§ **Task statement**: Every line containing the string "when" should be returned from the records.

*** Entries supplied ***

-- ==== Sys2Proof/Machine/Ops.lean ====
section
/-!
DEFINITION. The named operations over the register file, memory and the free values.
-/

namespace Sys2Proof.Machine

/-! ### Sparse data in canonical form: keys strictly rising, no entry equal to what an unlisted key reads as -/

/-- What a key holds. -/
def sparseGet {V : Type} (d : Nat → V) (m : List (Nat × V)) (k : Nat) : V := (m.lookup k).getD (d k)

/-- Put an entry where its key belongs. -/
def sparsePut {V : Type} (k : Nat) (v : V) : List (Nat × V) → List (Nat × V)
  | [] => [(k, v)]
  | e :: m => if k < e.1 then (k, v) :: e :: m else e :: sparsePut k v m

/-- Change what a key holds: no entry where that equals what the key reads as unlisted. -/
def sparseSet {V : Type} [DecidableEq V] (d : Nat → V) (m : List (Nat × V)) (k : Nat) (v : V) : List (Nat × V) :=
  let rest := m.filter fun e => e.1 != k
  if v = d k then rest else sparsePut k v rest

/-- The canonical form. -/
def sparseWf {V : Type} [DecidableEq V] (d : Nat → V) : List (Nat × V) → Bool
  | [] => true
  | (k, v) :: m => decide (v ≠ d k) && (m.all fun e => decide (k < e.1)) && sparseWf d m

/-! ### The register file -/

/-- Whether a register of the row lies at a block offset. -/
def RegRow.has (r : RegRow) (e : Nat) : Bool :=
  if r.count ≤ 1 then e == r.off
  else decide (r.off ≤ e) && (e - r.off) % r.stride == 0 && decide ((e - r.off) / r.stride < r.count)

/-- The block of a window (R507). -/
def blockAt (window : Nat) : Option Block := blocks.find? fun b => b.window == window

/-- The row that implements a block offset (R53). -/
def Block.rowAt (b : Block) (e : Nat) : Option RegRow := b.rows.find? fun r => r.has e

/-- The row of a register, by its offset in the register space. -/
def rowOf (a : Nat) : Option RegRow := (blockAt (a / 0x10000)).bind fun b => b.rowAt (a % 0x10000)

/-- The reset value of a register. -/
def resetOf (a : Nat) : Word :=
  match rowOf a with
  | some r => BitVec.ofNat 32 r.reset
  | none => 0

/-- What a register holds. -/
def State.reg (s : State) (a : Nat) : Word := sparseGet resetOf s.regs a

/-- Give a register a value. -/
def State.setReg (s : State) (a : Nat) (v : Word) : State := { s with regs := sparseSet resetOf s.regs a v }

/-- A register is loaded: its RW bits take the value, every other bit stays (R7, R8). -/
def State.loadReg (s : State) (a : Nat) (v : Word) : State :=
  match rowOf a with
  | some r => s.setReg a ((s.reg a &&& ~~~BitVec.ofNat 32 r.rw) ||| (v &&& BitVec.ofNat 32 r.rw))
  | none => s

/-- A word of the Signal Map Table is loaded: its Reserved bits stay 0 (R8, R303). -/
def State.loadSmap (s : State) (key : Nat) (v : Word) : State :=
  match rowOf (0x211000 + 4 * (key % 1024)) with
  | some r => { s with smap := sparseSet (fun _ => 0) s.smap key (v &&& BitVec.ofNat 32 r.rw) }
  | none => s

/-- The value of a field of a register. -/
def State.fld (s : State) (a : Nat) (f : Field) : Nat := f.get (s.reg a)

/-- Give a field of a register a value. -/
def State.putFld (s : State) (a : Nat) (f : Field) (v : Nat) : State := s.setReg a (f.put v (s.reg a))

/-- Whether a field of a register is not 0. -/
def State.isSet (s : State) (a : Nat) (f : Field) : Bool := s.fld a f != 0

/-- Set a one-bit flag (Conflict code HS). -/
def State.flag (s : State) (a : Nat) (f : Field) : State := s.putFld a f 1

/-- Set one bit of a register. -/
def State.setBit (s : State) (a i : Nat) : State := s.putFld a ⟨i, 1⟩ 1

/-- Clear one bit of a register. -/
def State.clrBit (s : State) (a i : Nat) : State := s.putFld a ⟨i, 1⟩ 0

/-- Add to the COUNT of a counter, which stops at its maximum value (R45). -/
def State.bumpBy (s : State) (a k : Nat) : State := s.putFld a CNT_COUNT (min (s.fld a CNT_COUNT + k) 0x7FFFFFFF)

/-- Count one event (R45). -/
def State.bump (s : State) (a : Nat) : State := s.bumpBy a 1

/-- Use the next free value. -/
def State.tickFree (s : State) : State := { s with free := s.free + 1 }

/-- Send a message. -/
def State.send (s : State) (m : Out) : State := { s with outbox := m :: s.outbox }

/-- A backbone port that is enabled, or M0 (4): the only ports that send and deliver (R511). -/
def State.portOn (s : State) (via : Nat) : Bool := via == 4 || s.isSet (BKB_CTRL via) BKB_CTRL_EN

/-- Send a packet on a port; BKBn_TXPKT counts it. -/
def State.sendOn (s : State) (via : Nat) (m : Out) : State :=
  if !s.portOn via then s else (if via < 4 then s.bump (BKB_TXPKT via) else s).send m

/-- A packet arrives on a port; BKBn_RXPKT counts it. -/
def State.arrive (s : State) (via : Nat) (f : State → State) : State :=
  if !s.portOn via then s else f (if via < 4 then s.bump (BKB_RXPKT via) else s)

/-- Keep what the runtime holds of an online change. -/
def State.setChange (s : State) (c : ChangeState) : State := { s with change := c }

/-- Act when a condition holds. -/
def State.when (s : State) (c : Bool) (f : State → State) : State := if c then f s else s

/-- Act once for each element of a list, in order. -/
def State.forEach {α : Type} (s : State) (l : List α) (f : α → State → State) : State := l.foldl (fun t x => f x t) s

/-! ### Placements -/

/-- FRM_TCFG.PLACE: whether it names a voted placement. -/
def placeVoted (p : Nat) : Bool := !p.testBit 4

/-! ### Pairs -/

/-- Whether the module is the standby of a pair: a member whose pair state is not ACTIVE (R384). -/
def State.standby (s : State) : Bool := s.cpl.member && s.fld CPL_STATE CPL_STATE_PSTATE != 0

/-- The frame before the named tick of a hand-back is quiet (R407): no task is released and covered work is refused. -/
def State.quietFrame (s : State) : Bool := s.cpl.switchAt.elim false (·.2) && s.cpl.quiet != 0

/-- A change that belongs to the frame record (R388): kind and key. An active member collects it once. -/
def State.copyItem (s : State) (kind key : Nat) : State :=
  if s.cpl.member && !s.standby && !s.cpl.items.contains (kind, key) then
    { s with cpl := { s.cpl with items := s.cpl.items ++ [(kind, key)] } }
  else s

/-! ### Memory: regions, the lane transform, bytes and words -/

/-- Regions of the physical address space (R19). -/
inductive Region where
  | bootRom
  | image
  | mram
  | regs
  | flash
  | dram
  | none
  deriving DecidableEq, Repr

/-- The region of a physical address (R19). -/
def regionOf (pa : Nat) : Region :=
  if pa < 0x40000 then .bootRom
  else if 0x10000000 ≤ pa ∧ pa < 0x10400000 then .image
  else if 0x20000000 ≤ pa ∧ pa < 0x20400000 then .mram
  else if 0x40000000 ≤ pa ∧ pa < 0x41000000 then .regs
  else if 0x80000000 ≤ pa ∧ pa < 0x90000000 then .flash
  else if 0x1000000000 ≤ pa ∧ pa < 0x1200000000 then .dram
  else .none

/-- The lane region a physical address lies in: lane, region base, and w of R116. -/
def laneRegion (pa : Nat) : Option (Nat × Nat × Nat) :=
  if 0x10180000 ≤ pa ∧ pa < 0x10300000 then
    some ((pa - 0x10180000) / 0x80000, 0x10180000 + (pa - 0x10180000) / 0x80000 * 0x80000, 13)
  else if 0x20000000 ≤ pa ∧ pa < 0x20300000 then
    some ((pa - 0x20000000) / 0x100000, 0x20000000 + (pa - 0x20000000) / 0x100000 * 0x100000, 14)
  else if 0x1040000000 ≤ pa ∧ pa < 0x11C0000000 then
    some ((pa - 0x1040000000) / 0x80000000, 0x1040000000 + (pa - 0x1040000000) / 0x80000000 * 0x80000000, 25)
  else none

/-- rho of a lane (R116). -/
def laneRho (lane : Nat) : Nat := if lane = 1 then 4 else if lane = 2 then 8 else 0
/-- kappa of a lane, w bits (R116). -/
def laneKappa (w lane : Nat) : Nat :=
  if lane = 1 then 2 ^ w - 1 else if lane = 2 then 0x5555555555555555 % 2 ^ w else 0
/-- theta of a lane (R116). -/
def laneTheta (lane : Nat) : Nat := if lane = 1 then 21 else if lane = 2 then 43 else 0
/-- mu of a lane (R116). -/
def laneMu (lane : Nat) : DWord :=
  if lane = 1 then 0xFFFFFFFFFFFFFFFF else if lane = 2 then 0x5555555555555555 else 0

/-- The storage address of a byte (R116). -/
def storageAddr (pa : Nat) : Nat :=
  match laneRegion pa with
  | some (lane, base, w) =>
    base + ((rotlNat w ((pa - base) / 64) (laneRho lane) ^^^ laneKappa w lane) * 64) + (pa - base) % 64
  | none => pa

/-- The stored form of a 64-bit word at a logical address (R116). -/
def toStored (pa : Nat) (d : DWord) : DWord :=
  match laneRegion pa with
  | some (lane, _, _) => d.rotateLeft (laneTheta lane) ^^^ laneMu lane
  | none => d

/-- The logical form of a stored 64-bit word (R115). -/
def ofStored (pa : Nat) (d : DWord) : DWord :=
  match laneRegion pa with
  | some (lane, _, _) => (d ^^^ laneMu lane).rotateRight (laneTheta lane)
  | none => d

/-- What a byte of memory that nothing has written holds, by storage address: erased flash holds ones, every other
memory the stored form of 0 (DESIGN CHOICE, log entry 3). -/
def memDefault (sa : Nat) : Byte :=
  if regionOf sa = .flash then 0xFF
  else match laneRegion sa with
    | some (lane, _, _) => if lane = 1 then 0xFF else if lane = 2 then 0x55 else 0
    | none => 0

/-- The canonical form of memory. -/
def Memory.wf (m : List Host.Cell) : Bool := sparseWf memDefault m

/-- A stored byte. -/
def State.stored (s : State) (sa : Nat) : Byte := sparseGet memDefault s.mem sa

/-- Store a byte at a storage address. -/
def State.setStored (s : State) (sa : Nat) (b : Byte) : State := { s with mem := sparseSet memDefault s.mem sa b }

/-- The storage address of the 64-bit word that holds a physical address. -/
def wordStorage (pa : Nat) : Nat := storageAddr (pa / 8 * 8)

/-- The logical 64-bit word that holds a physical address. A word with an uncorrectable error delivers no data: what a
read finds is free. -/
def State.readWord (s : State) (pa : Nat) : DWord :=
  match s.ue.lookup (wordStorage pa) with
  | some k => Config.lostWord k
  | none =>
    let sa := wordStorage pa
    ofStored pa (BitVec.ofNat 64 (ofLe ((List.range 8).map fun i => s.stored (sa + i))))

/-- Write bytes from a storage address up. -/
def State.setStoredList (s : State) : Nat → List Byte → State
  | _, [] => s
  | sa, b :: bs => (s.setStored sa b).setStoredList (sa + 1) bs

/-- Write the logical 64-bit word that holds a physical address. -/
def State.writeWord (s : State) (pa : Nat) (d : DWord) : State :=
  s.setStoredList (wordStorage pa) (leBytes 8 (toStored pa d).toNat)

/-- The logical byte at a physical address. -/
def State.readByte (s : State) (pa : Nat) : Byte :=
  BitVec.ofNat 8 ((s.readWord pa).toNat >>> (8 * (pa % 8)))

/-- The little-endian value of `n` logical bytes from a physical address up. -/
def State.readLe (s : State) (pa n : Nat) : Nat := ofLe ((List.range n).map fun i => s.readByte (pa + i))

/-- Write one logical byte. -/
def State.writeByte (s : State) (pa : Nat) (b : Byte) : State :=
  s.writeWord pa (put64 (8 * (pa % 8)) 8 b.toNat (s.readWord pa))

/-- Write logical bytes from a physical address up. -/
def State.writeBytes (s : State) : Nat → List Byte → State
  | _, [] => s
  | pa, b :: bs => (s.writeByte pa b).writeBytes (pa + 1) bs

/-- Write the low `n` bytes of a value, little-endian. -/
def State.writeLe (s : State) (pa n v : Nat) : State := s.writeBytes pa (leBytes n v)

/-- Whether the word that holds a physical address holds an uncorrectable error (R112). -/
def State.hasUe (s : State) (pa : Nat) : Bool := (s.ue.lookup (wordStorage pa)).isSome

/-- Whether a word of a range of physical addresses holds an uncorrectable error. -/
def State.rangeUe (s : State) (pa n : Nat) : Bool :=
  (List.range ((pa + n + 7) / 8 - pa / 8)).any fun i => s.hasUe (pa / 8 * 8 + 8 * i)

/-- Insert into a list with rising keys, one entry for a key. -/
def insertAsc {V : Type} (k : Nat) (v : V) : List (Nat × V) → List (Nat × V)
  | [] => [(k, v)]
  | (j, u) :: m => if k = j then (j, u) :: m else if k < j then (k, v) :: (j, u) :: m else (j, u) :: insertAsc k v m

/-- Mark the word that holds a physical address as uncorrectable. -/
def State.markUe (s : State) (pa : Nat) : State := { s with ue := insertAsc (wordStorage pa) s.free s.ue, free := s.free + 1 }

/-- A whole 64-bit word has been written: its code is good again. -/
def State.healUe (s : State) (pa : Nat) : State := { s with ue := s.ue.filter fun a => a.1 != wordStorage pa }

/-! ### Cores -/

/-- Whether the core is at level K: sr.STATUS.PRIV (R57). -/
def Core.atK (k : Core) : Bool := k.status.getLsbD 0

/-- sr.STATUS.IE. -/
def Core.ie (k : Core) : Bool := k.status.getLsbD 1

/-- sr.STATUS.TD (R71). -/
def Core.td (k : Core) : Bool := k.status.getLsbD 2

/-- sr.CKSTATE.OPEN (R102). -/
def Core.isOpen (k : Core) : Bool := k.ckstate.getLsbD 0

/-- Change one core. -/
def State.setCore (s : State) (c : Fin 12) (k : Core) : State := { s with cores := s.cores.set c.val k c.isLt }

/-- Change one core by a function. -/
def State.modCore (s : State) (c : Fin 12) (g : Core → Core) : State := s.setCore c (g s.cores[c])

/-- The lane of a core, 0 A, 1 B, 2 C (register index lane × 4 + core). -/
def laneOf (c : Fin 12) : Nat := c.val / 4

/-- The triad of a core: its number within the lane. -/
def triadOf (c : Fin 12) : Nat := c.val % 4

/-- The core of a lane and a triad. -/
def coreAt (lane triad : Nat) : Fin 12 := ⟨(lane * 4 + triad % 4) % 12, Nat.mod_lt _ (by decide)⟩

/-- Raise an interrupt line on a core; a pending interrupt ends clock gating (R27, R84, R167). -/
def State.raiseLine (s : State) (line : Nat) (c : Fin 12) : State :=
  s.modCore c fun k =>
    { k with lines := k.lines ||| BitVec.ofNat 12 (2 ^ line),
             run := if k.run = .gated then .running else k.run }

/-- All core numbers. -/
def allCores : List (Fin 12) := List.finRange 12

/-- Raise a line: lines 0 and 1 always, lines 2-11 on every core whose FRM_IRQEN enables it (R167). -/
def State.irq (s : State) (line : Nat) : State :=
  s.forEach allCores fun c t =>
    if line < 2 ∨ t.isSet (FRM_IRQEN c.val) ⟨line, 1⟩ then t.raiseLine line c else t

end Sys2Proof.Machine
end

*** End of Entries supplied ***

§ **Written answer**:
/-- Act when a condition holds. -/
def State.when (s : State) (c : Bool) (f : State → State) : State := if c then f s else s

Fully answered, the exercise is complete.